Below are the records; give again exactly the line with "s.flagsDone.opq = s.opq := rfl", the line with "s.flagsError.err = true := rfl", and each line that lies between them, and nothing besides.

Dataset content Start Marker

-- ==== Sys2Proof/Decode.lean ====
section
/-! DEFINITION. The decoder and, after it, the encoder of spec/30_encoding.md R70, R76 and R78. The decoder is total on the
16-bit command words: a word whose low byte matches no row is rejected (the reserved words of R77). -/

namespace Sys2Proof

/-- One row of the opcode map of R76: the value bits [7:0] must have, and the command it stands for. -/
structure OpcodeRow where
  low : Byte
  build : Byte → Instr

/-- CMD & 0x00FF as a byte: the fields OP, N and T. -/
def lowByte (w : CmdWord) : Byte := w.extractLsb' 0 8

/-- CMD[15:8], the field BUS. -/
def busField (w : CmdWord) : Byte := w.extractLsb' 8 8

/-- The rows of R76 for WRITE.T. -/
def writeRows : List OpcodeRow :=
  [ ⟨0x01, .writeB⟩, ⟨0x11, .writeU8⟩, ⟨0x21, .writeI8⟩,
    ⟨0x31, .writeU16⟩, ⟨0x41, .writeI16⟩, ⟨0x51, .writeU32⟩,
    ⟨0x61, .writeI32⟩, ⟨0x71, .writeF32⟩, ⟨0x81, .writeF64⟩ ]

/-- The rows of R76 for READ.T. -/
def readRows : List OpcodeRow :=
  [ ⟨0x02, .readB⟩, ⟨0x12, .readU8⟩, ⟨0x22, .readI8⟩,
    ⟨0x32, .readU16⟩, ⟨0x42, .readI16⟩, ⟨0x52, .readU32⟩,
    ⟨0x62, .readI32⟩, ⟨0x72, .readF32⟩, ⟨0x82, .readF64⟩ ]

/-- The rows of R76 for READ.T.N. -/
def seekRows : List OpcodeRow :=
  [ ⟨0x0A, .readBN⟩, ⟨0x1A, .readU8N⟩, ⟨0x2A, .readI8N⟩,
    ⟨0x3A, .readU16N⟩, ⟨0x4A, .readI16N⟩, ⟨0x5A, .readU32N⟩,
    ⟨0x6A, .readI32N⟩, ⟨0x7A, .readF32N⟩, ⟨0x8A, .readF64N⟩ ]

/-- The row of R76 for ADDR. -/
def addrRows : List OpcodeRow :=
  [ ⟨0x03, .addr⟩ ]

/-- The opcode map of R76. -/
def opcodeRows : List OpcodeRow := writeRows ++ readRows ++ seekRows ++ addrRows

/-- The command of a word, or none where the word is reserved (R78). -/
def decode (w : CmdWord) : Option Instr :=
  match opcodeRows.find? (fun row => row.low == lowByte w) with
  | some row => some (row.build (busField w))
  | none => none

/-- Bits [7:0] of a command's word, from the encoding line of its rule. -/
def Instr.low : Instr → Byte
  | .writeB _ => 0x01
  | .addr _ => 0x03
  | .readB _ => 0x02
  | .readBN _ => 0x0A
  | .writeU8 _ => 0x11
  | .writeI8 _ => 0x21
  | .writeU16 _ => 0x31
  | .writeI16 _ => 0x41
  | .writeU32 _ => 0x51
  | .writeI32 _ => 0x61
  | .writeF32 _ => 0x71
  | .writeF64 _ => 0x81
  | .readU8 _ => 0x12
  | .readI8 _ => 0x22
  | .readU16 _ => 0x32
  | .readI16 _ => 0x42
  | .readU32 _ => 0x52
  | .readI32 _ => 0x62
  | .readF32 _ => 0x72
  | .readF64 _ => 0x82
  | .readU8N _ => 0x1A
  | .readI8N _ => 0x2A
  | .readU16N _ => 0x3A
  | .readI16N _ => 0x4A
  | .readU32N _ => 0x5A
  | .readI32N _ => 0x6A
  | .readF32N _ => 0x7A
  | .readF64N _ => 0x8A

/-- BUS of a command. -/
def Instr.bus : Instr → Byte
  | .writeB bus => bus
  | .addr bus => bus
  | .readB bus => bus
  | .readBN bus => bus
  | .writeU8 bus => bus
  | .writeI8 bus => bus
  | .writeU16 bus => bus
  | .writeI16 bus => bus
  | .writeU32 bus => bus
  | .writeI32 bus => bus
  | .writeF32 bus => bus
  | .writeF64 bus => bus
  | .readU8 bus => bus
  | .readI8 bus => bus
  | .readU16 bus => bus
  | .readI16 bus => bus
  | .readU32 bus => bus
  | .readI32 bus => bus
  | .readF32 bus => bus
  | .readF64 bus => bus
  | .readU8N bus => bus
  | .readI8N bus => bus
  | .readU16N bus => bus
  | .readI16N bus => bus
  | .readU32N bus => bus
  | .readI32N bus => bus
  | .readF32N bus => bus
  | .readF64N bus => bus

/-- The command word {BUS, match[7:0]} of R76. -/
def encode (i : Instr) : CmdWord := i.bus ++ i.low

/-- The command read from a word numbered as spec/opcode_table.json numbers it. The command word is latched whole (R64), so
no byte order comes in; bits from nbits up are 0, and a word of more than 16 bits is no command word (R70). -/
def decodeTableWord (nbits w : Nat) : Option Instr :=
  let v := w % 2 ^ nbits
  if v < 2 ^ 16 then decode (BitVec.ofNat 16 v) else none

end Sys2Proof
end

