-- ==== Sys2Proof/Machine/Sequencer.lean ====
section
/-! DEFINITION. One step of the sequencer: STATE names the primitive the engine performs (spec/10_state.md R26). -/

namespace Sys2Proof.Machine

/-- The host's "no move in this step" is used up, where it is the next entry of the inbox. -/
def dropPass (s : State) : State :=
  match s.inbox with
  | .pass :: rest => { s with inbox := rest }
  | _ => s

/-- The primitive of each running state (R26); IDLE waits, so only TIME advances (log 16), and FAULT changes nothing. -/
def perform (s : State) : State :=
  match s.seq with
  | .idle => advance 0 s
  | .wBegin => stepWBegin s
  | .wAhi => stepWAhi s
  | .wAlo => stepWAlo s
  | .wData => stepWData s
  | .wEnd => stepWEnd s
  | .wSettle => stepWSettle s
  | .wPmark => stepWPmark s
  | .wPsleep => stepWPsleep s
  | .pBegin => stepPBegin s
  | .pAhi => stepPAhi s
  | .pAlo => stepPAlo s
  | .pEnd => stepPEnd s
  | .wPchk => stepWPchk s
  | .rReq => stepRReq s
  | .rMark => stepRMark s
  | .rAvail => stepRAvail s
  | .rByte => stepRByte s
  | .rTmark => stepRTmark s
  | .rTchk => stepRTchk s
  | .aBegin => stepABegin s
  | .aAhi => stepAAhi s
  | .aAlo => stepAAlo s
  | .aEnd => stepAEnd s
  | .fault _ => advance 0 s

/-- A step of the engine without a host move. No step leaves FAULT (R27): where the host passes, time goes by; where no host move
is to come, the machine has stopped (spec/93_implementation_defined.md U17). -/
def sequencerStep (s : State) : Host.Outcome State Fault Refusal :=
  match s.seq, s.inbox with
  | .fault reason, [] => .fault (.engineStopped reason)
  | _, _ => .next (perform (dropPass s))

end Sys2Proof.Machine
end

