-- ==== Sys2Proof/Tests/Slice0.lean ====
section
/-! SUPPORT. Tests of one step each, with results from spec/95_test_vectors.md or worked out from the rules named, and for every
statement with hypotheses a witness that meets them, at the boundaries of its clauses. -/

namespace Sys2Proof.Tests

open Sys2Proof.Machine Sys2Proof.Safety

set_option linter.unusedSimpArgs false

/-! ### Well-formedness: one ill-formed term for each check -/

/-- R71: OP 000 and 111. -/
theorem test_wf_op : WellFormed.opLegal 0x5000 = false ∧ WellFormed.opLegal 0x5007 = false ∧ WellFormed.opLegal 0x5003 = true := by
  decide

/-- R72: N = 1 for a write and for ADDR. -/
theorem test_wf_null :
    WellFormed.nullLegal 0x5009 = false ∧ WellFormed.nullLegal 0x500B = false ∧ WellFormed.nullLegal 0x500A = true := by
  decide

/-- R73: T = 9 for a write, 10 for a read, 1 for ADDR. -/
theorem test_wf_type :
    WellFormed.typeLegal 0x5091 = false ∧ WellFormed.typeLegal 0x50A2 = false ∧ WellFormed.typeLegal 0x5013 = false
      ∧ WellFormed.typeLegal 0x5081 = true := by
  decide

/-- Each check alone rejects a command word. -/
theorem test_wf_word :
    WellFormed.commandWord 0x5000 = false ∧ WellFormed.commandWord 0x5009 = false ∧ WellFormed.commandWord 0x5091 = false
      ∧ WellFormed.commandWord 0xFF8A = true := by
  decide

/-- R25, R185: a lent buffer of 2^20 bytes is too long, and one of 2^20 − 1 is not. -/
theorem test_wf_buffer_length (bytes : List Byte) :
    (bytes.length = 2 ^ 20 → WellFormed.bufferLength bytes = false)
      ∧ (bytes.length = 2 ^ 20 - 1 → WellFormed.bufferLength bytes = true) := by
  constructor <;> intro h <;> simp [WellFormed.bufferLength, h]

/-- R78: a request with a reserved word is ill formed. -/
theorem test_wf_request :
    WellFormed.request ⟨0x5013, some 0, 0, 0, none⟩ = false
      ∧ WellFormed.request ⟨0x5003, none, 0, 0, some ⟨[1#8], rfl⟩⟩ = true := by
  decide

/-! ### Decoding: words written out from R70 and R76, {BUS, T, N, OP} -/

/-- WRITE.T: N = 0, OP = 001. -/
theorem test_decode_write :
    decode 0b01010000_0000_0_001 = some (.writeB 0x50) ∧ decode 0b01010000_0001_0_001 = some (.writeU8 0x50)
      ∧ decode 0b01010000_0010_0_001 = some (.writeI8 0x50) ∧ decode 0b01010000_0011_0_001 = some (.writeU16 0x50)
      ∧ decode 0b01010000_0100_0_001 = some (.writeI16 0x50) ∧ decode 0b01010000_0101_0_001 = some (.writeU32 0x50)
      ∧ decode 0b01010000_0110_0_001 = some (.writeI32 0x50) ∧ decode 0b01010000_0111_0_001 = some (.writeF32 0x50)
      ∧ decode 0b01010000_1000_0_001 = some (.writeF64 0x50) := by
  decide
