-- ==== Sys2Proof/Machine/BitOrder.lean ====
section
/-! DEFINITION. The two bit orders and the packing of bits into bytes (R43, R44, R45, R92, R93, R94). These are the
only functions of the model that decide an order; every append names the one it uses (R90, R95, R197). -/

namespace Sys2Proof.Machine

/-- The low `n` bits of `v`, least significant first (R92: "for i in [0, n): APPEND_BIT((value >> i) & 1)"). -/
def lsbBits (v n : Nat) : List Bit := (List.range n).map fun i => v.testBit i

/-- The low `n` bits of `v`, most significant first (R93: "for i from n−1 down to 0"). -/
def msbBits (v : Nat) : Nat → List Bit
  | 0 => []
  | n + 1 => v.testBit n :: msbBits v n

/-- The number whose bits, least significant first, are given: Σ bit j × 2^j (R43). -/
def ofLsbBits : List Bit → Nat
  | [] => 0
  | b :: bs => b.toNat + 2 * ofLsbBits bs

/-- The number whose bits, most significant first, are given (R63: the code as a bit string). -/
def ofMsbBits (bs : List Bit) : Nat := bs.foldl (fun acc b => 2 * acc + b.toNat) 0

/-- One output byte from at most 8 bits; a missing bit counts as 0 (R43, R94). -/
def packByte (bs : List Bit) : Byte := BitVec.ofNat 8 (ofLsbBits (bs.take 8))

/-- `bits_to_bytes`: byte k is Σ_{j<8} bit (8k + j) × 2^j, for k in [0, ceil(NBITS/8)) (R43, R94). -/
def bitsToBytes (bs : List Bit) : List Byte :=
  (List.range ((bs.length + 7) / 8)).map fun k => packByte (bs.drop (8 * k))

/-- `bytes_to_bits`: bit 8k + j is bit j of byte k (R45). Not an operation of the block. -/
def bytesToBits (xs : List Byte) : List Bit := xs.flatMap fun x => lsbBits x.toNat 8

end Sys2Proof.Machine
end

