-- ==== Sys2Proof/Machine/Flags.lean ====
section
/-! DEFINITION. The status bits BUSY, DONE and ERR, and the words the host reads (R12 to R17, R30). The block has no
condition codes: these three bits are the only flags. -/

namespace Sys2Proof.Machine

/-- The 4-bit code of a phase (R18). -/
def Phase.code : Phase → Nat
  | .idle => 0
  | .lz77 => 1
  | .tally => 2
  | .huffLL => 3
  | .huffDD => 4
  | .sizesRle => 5
  | .huffCL => 6
  | .writeHdr => 7
  | .writeCllen => 8
  | .writeRle => 9
  | .writeTok => 10
  | .writeEob => 11
  | .finalize => 12
  | .done => 13
  | .error => 14

/-- The 8-bit value of `ERRCODE` (R15, R175). -/
def ErrCode.code : ErrCode → Nat
  | .none => 0
  | .inputTooLarge => 1
  | .internal => 2

/-- Flags of an accepted START: BUSY set, DONE and ERR cleared (R168). -/
def State.flagsStart (s : State) : State := { s with busy := true, done := false, err := false }

/-- Flags of completion: DONE set, BUSY cleared (R169). -/
def State.flagsDone (s : State) : State := { s with busy := false, done := true }

/-- Flags of error entry: ERR set, BUSY cleared, DONE 0 (R179, R180). -/
def State.flagsError (s : State) : State := { s with busy := false, done := false, err := true }

/-- `STATUS` as the host reads it: BUSY bit 0, DONE bit 1, ERR bit 2, PHASE bits 7:4, every other bit 0 (R14). -/
def State.statusWord (s : State) : RegWord :=
  BitVec.ofNat 32 (s.busy.toNat + 2 * s.done.toNat + 4 * s.err.toNat + 16 * s.phase.code)

/-- What a host read of a register returns. `CTRL` reads 0 (R13). `OUT_LEN` reads 0 whenever DONE=0 (R195), also
between FINALIZE and the completion step (log entry 9). -/
def State.readReg (s : State) : HostReg → RegWord
  | .ctrl => 0
  | .status => s.statusWord
  | .errcode => BitVec.ofNat 32 s.errcode.code
  | .inLen => s.inLen
  | .outLen => if s.done then BitVec.ofNat 32 s.outLen else 0

end Sys2Proof.Machine
end

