-- ==== Sys2Proof/Laws/State.lean ====
section
/-! SUPPORT. One lemma per field per named update of the state, so that no proof unfolds a record update. -/

namespace Sys2Proof.Machine

/-! ### flagsStart -/

@[simp] theorem State.flagsStart_busy (s : State) : s.flagsStart.busy = true := rfl
@[simp] theorem State.flagsStart_done (s : State) : s.flagsStart.done = false := rfl
@[simp] theorem State.flagsStart_err (s : State) : s.flagsStart.err = false := rfl
@[simp] theorem State.flagsStart_phase (s : State) : s.flagsStart.phase = s.phase := rfl
@[simp] theorem State.flagsStart_errcode (s : State) : s.flagsStart.errcode = s.errcode := rfl
@[simp] theorem State.flagsStart_inLen (s : State) : s.flagsStart.inLen = s.inLen := rfl
@[simp] theorem State.flagsStart_outLen (s : State) : s.flagsStart.outLen = s.outLen := rfl
@[simp] theorem State.flagsStart_inp (s : State) : s.flagsStart.inp = s.inp := rfl
@[simp] theorem State.flagsStart_out (s : State) : s.flagsStart.out = s.out := rfl
@[simp] theorem State.flagsStart_n (s : State) : s.flagsStart.n = s.n := rfl
@[simp] theorem State.flagsStart_p (s : State) : s.flagsStart.p = s.p := rfl
@[simp] theorem State.flagsStart_ti (s : State) : s.flagsStart.ti = s.ti := rfl
@[simp] theorem State.flagsStart_ri (s : State) : s.flagsStart.ri = s.ri := rfl
@[simp] theorem State.flagsStart_ci (s : State) : s.flagsStart.ci = s.ci := rfl
@[simp] theorem State.flagsStart_tok (s : State) : s.flagsStart.tok = s.tok := rfl
@[simp] theorem State.flagsStart_llf (s : State) : s.flagsStart.llf = s.llf := rfl
@[simp] theorem State.flagsStart_ddf (s : State) : s.flagsStart.ddf = s.ddf := rfl
@[simp] theorem State.flagsStart_clf (s : State) : s.flagsStart.clf = s.clf := rfl
@[simp] theorem State.flagsStart_node (s : State) : s.flagsStart.node = s.node := rfl
@[simp] theorem State.flagsStart_live (s : State) : s.flagsStart.live = s.live := rfl
@[simp] theorem State.flagsStart_u (s : State) : s.flagsStart.u = s.u := rfl
@[simp] theorem State.flagsStart_lllen (s : State) : s.flagsStart.lllen = s.lllen := rfl
@[simp] theorem State.flagsStart_ddlen (s : State) : s.flagsStart.ddlen = s.ddlen := rfl
@[simp] theorem State.flagsStart_cllen (s : State) : s.flagsStart.cllen = s.cllen := rfl
@[simp] theorem State.flagsStart_llcode (s : State) : s.flagsStart.llcode = s.llcode := rfl
@[simp] theorem State.flagsStart_ddcode (s : State) : s.flagsStart.ddcode = s.ddcode := rfl
@[simp] theorem State.flagsStart_clcode (s : State) : s.flagsStart.clcode = s.clcode := rfl
@[simp] theorem State.flagsStart_hlit (s : State) : s.flagsStart.hlit = s.hlit := rfl
@[simp] theorem State.flagsStart_hdist (s : State) : s.flagsStart.hdist = s.hdist := rfl
@[simp] theorem State.flagsStart_hclen (s : State) : s.flagsStart.hclen = s.hclen := rfl
@[simp] theorem State.flagsStart_rle (s : State) : s.flagsStart.rle = s.rle := rfl
@[simp] theorem State.flagsStart_bits (s : State) : s.flagsStart.bits = s.bits := rfl
@[simp] theorem State.flagsStart_lenRes (s : State) : s.flagsStart.lenRes = s.lenRes := rfl
@[simp] theorem State.flagsStart_distRes (s : State) : s.flagsStart.distRes = s.distRes := rfl
@[simp] theorem State.flagsStart_best (s : State) : s.flagsStart.best = s.best := rfl
@[simp] theorem State.flagsStart_opq (s : State) : s.flagsStart.opq = s.opq := rfl
@[simp] theorem State.flagsStart_hostQ (s : State) : s.flagsStart.hostQ = s.hostQ := rfl
@[simp] theorem State.flagsStart_hostData (s : State) : s.flagsStart.hostData = s.hostData := rfl
@[simp] theorem State.flagsStart_epoch (s : State) : s.flagsStart.epoch = s.epoch := rfl
@[simp] theorem State.flagsStart_fresh (s : State) : s.flagsStart.fresh = s.fresh := rfl

/-! ### flagsDone -/

@[simp] theorem State.flagsDone_busy (s : State) : s.flagsDone.busy = false := rfl
@[simp] theorem State.flagsDone_done (s : State) : s.flagsDone.done = true := rfl
@[simp] theorem State.flagsDone_err (s : State) : s.flagsDone.err = s.err := rfl
@[simp] theorem State.flagsDone_phase (s : State) : s.flagsDone.phase = s.phase := rfl
@[simp] theorem State.flagsDone_errcode (s : State) : s.flagsDone.errcode = s.errcode := rfl
@[simp] theorem State.flagsDone_inLen (s : State) : s.flagsDone.inLen = s.inLen := rfl
@[simp] theorem State.flagsDone_outLen (s : State) : s.flagsDone.outLen = s.outLen := rfl
@[simp] theorem State.flagsDone_inp (s : State) : s.flagsDone.inp = s.inp := rfl
@[simp] theorem State.flagsDone_out (s : State) : s.flagsDone.out = s.out := rfl
@[simp] theorem State.flagsDone_n (s : State) : s.flagsDone.n = s.n := rfl
@[simp] theorem State.flagsDone_p (s : State) : s.flagsDone.p = s.p := rfl
@[simp] theorem State.flagsDone_ti (s : State) : s.flagsDone.ti = s.ti := rfl
@[simp] theorem State.flagsDone_ri (s : State) : s.flagsDone.ri = s.ri := rfl
@[simp] theorem State.flagsDone_ci (s : State) : s.flagsDone.ci = s.ci := rfl
@[simp] theorem State.flagsDone_tok (s : State) : s.flagsDone.tok = s.tok := rfl
@[simp] theorem State.flagsDone_llf (s : State) : s.flagsDone.llf = s.llf := rfl
@[simp] theorem State.flagsDone_ddf (s : State) : s.flagsDone.ddf = s.ddf := rfl
@[simp] theorem State.flagsDone_clf (s : State) : s.flagsDone.clf = s.clf := rfl
@[simp] theorem State.flagsDone_node (s : State) : s.flagsDone.node = s.node := rfl
@[simp] theorem State.flagsDone_live (s : State) : s.flagsDone.live = s.live := rfl
@[simp] theorem State.flagsDone_u (s : State) : s.flagsDone.u = s.u := rfl
@[simp] theorem State.flagsDone_lllen (s : State) : s.flagsDone.lllen = s.lllen := rfl
@[simp] theorem State.flagsDone_ddlen (s : State) : s.flagsDone.ddlen = s.ddlen := rfl
@[simp] theorem State.flagsDone_cllen (s : State) : s.flagsDone.cllen = s.cllen := rfl
@[simp] theorem State.flagsDone_llcode (s : State) : s.flagsDone.llcode = s.llcode := rfl
@[simp] theorem State.flagsDone_ddcode (s : State) : s.flagsDone.ddcode = s.ddcode := rfl
@[simp] theorem State.flagsDone_clcode (s : State) : s.flagsDone.clcode = s.clcode := rfl
@[simp] theorem State.flagsDone_hlit (s : State) : s.flagsDone.hlit = s.hlit := rfl
@[simp] theorem State.flagsDone_hdist (s : State) : s.flagsDone.hdist = s.hdist := rfl
@[simp] theorem State.flagsDone_hclen (s : State) : s.flagsDone.hclen = s.hclen := rfl
@[simp] theorem State.flagsDone_rle (s : State) : s.flagsDone.rle = s.rle := rfl
@[simp] theorem State.flagsDone_bits (s : State) : s.flagsDone.bits = s.bits := rfl
@[simp] theorem State.flagsDone_lenRes (s : State) : s.flagsDone.lenRes = s.lenRes := rfl
@[simp] theorem State.flagsDone_distRes (s : State) : s.flagsDone.distRes = s.distRes := rfl
@[simp] theorem State.flagsDone_best (s : State) : s.flagsDone.best = s.best := rfl
@[simp] theorem State.flagsDone_opq (s : State) : s.flagsDone.opq = s.opq := rfl
@[simp] theorem State.flagsDone_hostQ (s : State) : s.flagsDone.hostQ = s.hostQ := rfl
@[simp] theorem State.flagsDone_hostData (s : State) : s.flagsDone.hostData = s.hostData := rfl
@[simp] theorem State.flagsDone_epoch (s : State) : s.flagsDone.epoch = s.epoch := rfl
@[simp] theorem State.flagsDone_fresh (s : State) : s.flagsDone.fresh = s.fresh := rfl

/-! ### flagsError -/

@[simp] theorem State.flagsError_busy (s : State) : s.flagsError.busy = false := rfl
@[simp] theorem State.flagsError_done (s : State) : s.flagsError.done = false := rfl
@[simp] theorem State.flagsError_err (s : State) : s.flagsError.err = true := rfl
@[simp] theorem State.flagsError_phase (s : State) : s.flagsError.phase = s.phase := rfl
@[simp] theorem State.flagsError_errcode (s : State) : s.flagsError.errcode = s.errcode := rfl
@[simp] theorem State.flagsError_inLen (s : State) : s.flagsError.inLen = s.inLen := rfl
@[simp] theorem State.flagsError_outLen (s : State) : s.flagsError.outLen = s.outLen := rfl
@[simp] theorem State.flagsError_inp (s : State) : s.flagsError.inp = s.inp := rfl
@[simp] theorem State.flagsError_out (s : State) : s.flagsError.out = s.out := rfl
@[simp] theorem State.flagsError_n (s : State) : s.flagsError.n = s.n := rfl
@[simp] theorem State.flagsError_p (s : State) : s.flagsError.p = s.p := rfl
@[simp] theorem State.flagsError_ti (s : State) : s.flagsError.ti = s.ti := rfl
@[simp] theorem State.flagsError_ri (s : State) : s.flagsError.ri = s.ri := rfl
@[simp] theorem State.flagsError_ci (s : State) : s.flagsError.ci = s.ci := rfl
@[simp] theorem State.flagsError_tok (s : State) : s.flagsError.tok = s.tok := rfl
@[simp] theorem State.flagsError_llf (s : State) : s.flagsError.llf = s.llf := rfl
@[simp] theorem State.flagsError_ddf (s : State) : s.flagsError.ddf = s.ddf := rfl
@[simp] theorem State.flagsError_clf (s : State) : s.flagsError.clf = s.clf := rfl
@[simp] theorem State.flagsError_node (s : State) : s.flagsError.node = s.node := rfl
@[simp] theorem State.flagsError_live (s : State) : s.flagsError.live = s.live := rfl
@[simp] theorem State.flagsError_u (s : State) : s.flagsError.u = s.u := rfl
@[simp] theorem State.flagsError_lllen (s : State) : s.flagsError.lllen = s.lllen := rfl
@[simp] theorem State.flagsError_ddlen (s : State) : s.flagsError.ddlen = s.ddlen := rfl
@[simp] theorem State.flagsError_cllen (s : State) : s.flagsError.cllen = s.cllen := rfl
@[simp] theorem State.flagsError_llcode (s : State) : s.flagsError.llcode = s.llcode := rfl
@[simp] theorem State.flagsError_ddcode (s : State) : s.flagsError.ddcode = s.ddcode := rfl
@[simp] theorem State.flagsError_clcode (s : State) : s.flagsError.clcode = s.clcode := rfl
@[simp] theorem State.flagsError_hlit (s : State) : s.flagsError.hlit = s.hlit := rfl
@[simp] theorem State.flagsError_hdist (s : State) : s.flagsError.hdist = s.hdist := rfl
@[simp] theorem State.flagsError_hclen (s : State) : s.flagsError.hclen = s.hclen := rfl
@[simp] theorem State.flagsError_rle (s : State) : s.flagsError.rle = s.rle := rfl
@[simp] theorem State.flagsError_bits (s : State) : s.flagsError.bits = s.bits := rfl
@[simp] theorem State.flagsError_lenRes (s : State) : s.flagsError.lenRes = s.lenRes := rfl
@[simp] theorem State.flagsError_distRes (s : State) : s.flagsError.distRes = s.distRes := rfl
@[simp] theorem State.flagsError_best (s : State) : s.flagsError.best = s.best := rfl
@[simp] theorem State.flagsError_opq (s : State) : s.flagsError.opq = s.opq := rfl
@[simp] theorem State.flagsError_hostQ (s : State) : s.flagsError.hostQ = s.hostQ := rfl
@[simp] theorem State.flagsError_hostData (s : State) : s.flagsError.hostData = s.hostData := rfl
@[simp] theorem State.flagsError_epoch (s : State) : s.flagsError.epoch = s.epoch := rfl
@[simp] theorem State.flagsError_fresh (s : State) : s.flagsError.fresh = s.fresh := rfl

Dataset content End Marker

* **Solution for this task**
@[simp] theorem State.flagsDone_opq (s : State) : s.flagsDone.opq = s.opq := rfl
@[simp] theorem State.flagsDone_hostQ (s : State) : s.flagsDone.hostQ = s.hostQ := rfl
@[simp] theorem State.flagsDone_hostData (s : State) : s.flagsDone.hostData = s.hostData := rfl
@[simp] theorem State.flagsDone_epoch (s : State) : s.flagsDone.epoch = s.epoch := rfl
@[simp] theorem State.flagsDone_fresh (s : State) : s.flagsDone.fresh = s.fresh := rfl

/-! ### flagsError -/

@[simp] theorem State.flagsError_busy (s : State) : s.flagsError.busy = false := rfl
@[simp] theorem State.flagsError_done (s : State) : s.flagsError.done = false := rfl
@[simp] theorem State.flagsError_err (s : State) : s.flagsError.err = true := rfl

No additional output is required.